Discussion in 'Perl Misc' started by Bryan, Oct 2, 2003.

  1. Bryan

    Bryan Guest

    Thanks all for the suggestions! I realized something though (sorry for
    that) that may simplify things..

    In fact, I don't care about the order of A B and C. But I do care about
    the -sum-!

    For example, if you have the following formula; AxByCz, where x is the
    number of A's y is the number of B's, z is the number of C's...

    If k = x + y + z, I need to find all possible x, y and z values whose
    sum is equal to k.

    So, if k = 3, I could have:
    x y z
    1 0 2
    1 1 1
    1 2 0
    2 0 1
    etc, etc, etc.

    Sadly, I did not drink enough coffee today to see the quick way to do
    this either... any help appreciated!

    B
    Bryan, Oct 2, 2003
    #1
    1. Advertising

  2. Bryan

    Sam Holden Guest

    On Wed, 01 Oct 2003 23:38:34 GMT, Bryan <> wrote:
    > Thanks all for the suggestions!

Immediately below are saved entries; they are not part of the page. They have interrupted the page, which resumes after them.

/-- SCRUB_RANGE. -/
def execScrubRange (d : DescRef) (kind level cls c firstPage pages addr haddr : Nat) (s : State) :
    Host.Outcome State Fault Refusal :=
  onReady d 0x0503 [(8, 1, kind), (9, 1, level), (10, 1, cls), (12, 4, c), (16, 4, firstPage), (20, 4, pages),
      (24, 8, addr), (32, 8, haddr)] (fun f s =>
    let k : Task := { desc := d, op := 0x0503 }
    if 2 < kind || haddr % 64 ≠ 0 then complete d 0x02 0 s
    else if kind = 0 then
      if level ≠ 0 || cls ≠ 0 || addr ≠ 0 || pages = 0 then complete d 0x02 0 s
      else inState d c [.building, .live, .draining, .frozen] (fun s =>
        if !s.rangeIn c (firstPage * 4096) (pages * 4096) then complete d 0x02 0 s
        else beginTask { k with ctxs := [c], toPlace := contextPieces d (s.ownerTier c) (firstPage * 4096) (pages * 4096) } s) s
    else if 6 < level || 64 ≤ cls || c ≠ 0 || firstPage ≠ 0 || pages ≠ 0 then complete d 0x02 0 s
    else if !s.placeOk kind level addr then complete d 0x02 0 s
    else if level ≤ 4 && (s.tier (if kind = 1 then addr / 2 ^ 41 % 8 else addr / 2 ^ 36)).power = 3 then complete d 0x05 0 s
    else if (s.ring f.ref.ring).tenant then complete d 0x08 0 s
    else beginTask { k with toPlace := s.placePieces d kind level addr } s) s

/-- PROMOTE. -/
def execPromote (d : DescRef) (c firstPage pages : Nat) (s : State) : Host.Outcome State Fault Refusal :=
  onReady d 0x0504 [(8, 4, c), (12, 4, firstPage), (16, 4, pages)] (fun _ s =>
    if pages = 0 then complete d 0x02 0 s
    else inState d c [.live] (fun s =>
      if (s.ctx c).noalloc || !(s.rangeIn c (firstPage * 4096) (pages * 4096) &&
          s.rangeMapped c (firstPage * 4096) (pages * 4096)) then complete d 0x02 0 s
      else beginTask { desc := d, op := 0x0504, ctxs := [c]
                       toPlace := contextPieces d (s.ownerTier c) (firstPage * 4096) (pages * 4096) } s) s) s

/-- DEMOTE. -/
def execDemote (d : DescRef) (c firstPage pages : Nat) (s : State) : Host.Outcome State Fault Refusal :=
  onReady d 0x0505 [(8, 4, c), (12, 4, firstPage), (16, 4, pages)] (fun _ s =>
    if pages = 0 then complete d 0x02 0 s
    else inState d c [.building, .live, .draining, .frozen] (fun s =>
      if !(s.rangeIn c (firstPage * 4096) (pages * 4096) && s.rangeMapped c (firstPage * 4096) (pages * 4096)) then
        complete d 0x02 0 s
      else beginTask { desc := d, op := 0x0505, ctxs := [c]
                       toPlace := contextPieces d (s.ownerTier c) (firstPage * 4096) (pages * 4096) } s) s) s

/-- HEAT_REPORT. -/
def execHeatReport (d : DescRef) (c maxPages haddr : Nat) (s : State) : Host.Outcome State Fault Refusal :=
  onReady d 0x0506 [(8, 4, c), (12, 4, maxPages), (16, 8, haddr)] (fun _ s =>
    if maxPages = 0 || 65536 < maxPages || haddr % 16 ≠ 0 then complete d 0x02 0 s
    else inState d c [.live, .draining, .frozen] (fun s =>
      beginTask { desc := d, op := 0x0506, ctxs := [c], toPlace := [{ desc := d, tier := s.homeTier c }] } s) s) s

/-! ### Pieces (R272-R275) -/

/-- The piece a jet runs. -/
def State.pieceOf (s : State) (t j : Nat) : Option Piece := s.pieces.find? (fun p => p.tier = t && p.jet = some j)
def State.retiredJet (s : State) (t j : Nat) : Bool := bitAt (s.get (jetBase t) JET_STATUS_RETIRED) j

/-- Jet `j` is idle and may take work. -/
def State.jetFree (s : State) (t j : Nat) : Bool :=
  let v := s.jet t j
  j < 16 && s.sluiceUp t && !s.retiredJet t j && !v.reload && !v.testing && !v.halted && v.resetTill ≤ s.us &&
  (s.pieceOf t j).isNone

/-- A tier's jets fold (R222). -/
def State.foldingTier (s : State) (t : Nat) : Bool := s.meter.ticks.any (fun k => k.folding.contains t)

/-- Work a tier's jets take before descriptor pieces: clears and the switch steps of migrations (R273). -/
def State.urgentWork (s : State) (t : Nat) : Nat :=
  (s.clears.filter (fun c => c.tier = t)).length +
  (s.migrations.filter (fun m => m.phase = .switching && s.migTier m = t)).length

/-- Order number of the last piece of a piece's task to start. -/
def State.lastStartOf (s : State) (p : Piece) : Nat :=
  match s.taskOf p.desc with
  | some k => k.lastStart
  | none => ((s.migrations.find? (fun m => m.desc = p.desc)).map (·.lastStart)).getD 0

/-- A jet may take a queued piece: the pieces of CRC_RANGE run one after another on one jet, one such task a jet. -/
def State.takeable (s : State) (t j : Nat) (p : Piece) : Bool :=
  p.tier = t && p.jet.isNone &&
  (match s.taskOf p.desc with
   | some k => k.op ≠ 0x0502 || (match k.crcJet with
      | some i => i = j && !s.pieces.any (fun q => q.desc = p.desc && q.jet.isSome)
      | none => !s.tasks.any (fun x => x.op = 0x0502 && x.crcJet = some j && s.homeTier (x.ctxs.headD 0) = t))
   | none => true)

/-- PIECE_START (R273): an idle jet takes the next piece of the task whose last piece started longest ago. -/
def execPieceStart (t j : Nat) (s : State) : Host.Outcome State Fault Refusal :=
  let idle := ((upto 16).filter (s.jetFree t)).length
  let ready := s.pieces.filter (s.takeable t j)
  if !s.jetFree t j || s.foldingTier t || idle ≤ s.urgentWork t then .next s
  else
    let oldest := ready.foldl (fun m p => min m (s.lastStartOf p)) (ready.headD {} |> s.lastStartOf)
    match ready.find? (fun p => s.lastStartOf p = oldest) with
    | none => .next s
    | some q =>
      match (ready.filter (fun p => p.desc = q.desc)).foldl (fun (m : Option Piece) p =>
          match m with
          | none => some p
          | some m => if p.start < m.start then some p else some m) none with
      | none => .next s
      | some p =>
        let n := s.pieceSeq + 1
        let s := { s with
          pieceSeq := n
          pieces := s.pieces.map (fun x => if x = p then { x with jet := some j, startedAt := s.us } else x)
          migrations := s.migrations.map (fun m => if m.desc = p.desc then { m with lastStart := n } else m) }
        let s := mapTask p.desc (fun k => { k with lastStart := n, crcJet := if k.op = 0x0502 then some j else none }) s
        .next (placeOn t (s.setJet t j { s.jet t j with gated := false }))

/-- PIECE_END (R265, R272): the piece has done its work; a task completes with its last piece. -/
def execPieceEnd (t j : Nat) (host remote : List (Nat × Option Line)) (dmaOk : Bool) (s : State) :
    Host.Outcome State Fault Refusal :=
  match s.pieceOf t j with
  | none => .next s
  | some p =>
    match s.taskOf p.desc, s.fetchedOf p.desc with
    | some _, some f =>
      if !s.sluiceUp t then .next s
      else
        let finish (s : State) : State :=
          let s := { s with pieces := s.pieces.filter (fun x => x ≠ p) }
          s.setJet t j { s.jet t j with idleSince := s.us }
        (match runPiece f p host remote dmaOk s with
         | (_, .wait) => .next s
         | (s, .done) => .next (settleTask p.desc (placeOn t ((finish s).count (jetBase t + 0x40) 1)))
         | (s, .stop status) => .next (stopTask p.desc status (finish s)))
    | _, _ => .next s

/-- PIECE_QUEUED_WHEN_ROOM (R274). -/
def execPieceQueuedWhenRoom (t : Nat) (s : State) : Host.Outcome State Fault Refusal := .next (placeOn t s)

/-! ### Jets (R276-R278) -/

/-- The watchdog's time in microseconds (Table JET-5). -/
def State.wdog (s : State) (t : Nat) : Nat := max 1 (s.get (jetBase t) JET_TIER_CFG_WDOG) * 1000

/-- A descriptor's task or migration ends with a status. -/
def endWork (d : DescRef) (status : Nat) (s : State) : State :=
  match s.migrations.find? (fun m => m.desc = d) with
  | some m => endMigration m status s
  | none => stopTask d status s

/-- A jet is reset and reloads its firmware, about 1 ms. -/
def resetJet (t j : Nat) (s : State) : State :=
  s.setJet t j { s.jet t j with resetTill := s.us + 1000, gated := false, idleSince := s.us }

I realized something though (sorry for
    > that) that may simplify things..
    >
    > In fact, I don't care about the order of A B and C. But I do care about
    > the -sum-!
    >
    > For example, if you have the following formula; AxByCz, where x is the
    > number of A's y is the number of B's, z is the number of C's...
    >
    > If k = x + y + z, I need to find all possible x, y and z values whose
    > sum is equal to k.
    >
    > So, if k = 3, I could have:
    > x y z
    > 1 0 2
    > 1 1 1
    > 1 2 0
    > 2 0 1
    > etc, etc, etc.
    >
    > Sadly, I did not drink enough coffee today to see the quick way to do
    > this either... any help appreciated!


    A recursive solution seems simple enough (though if there is only
    ever going to be X, Y, and Z then an iterative one is just as easy).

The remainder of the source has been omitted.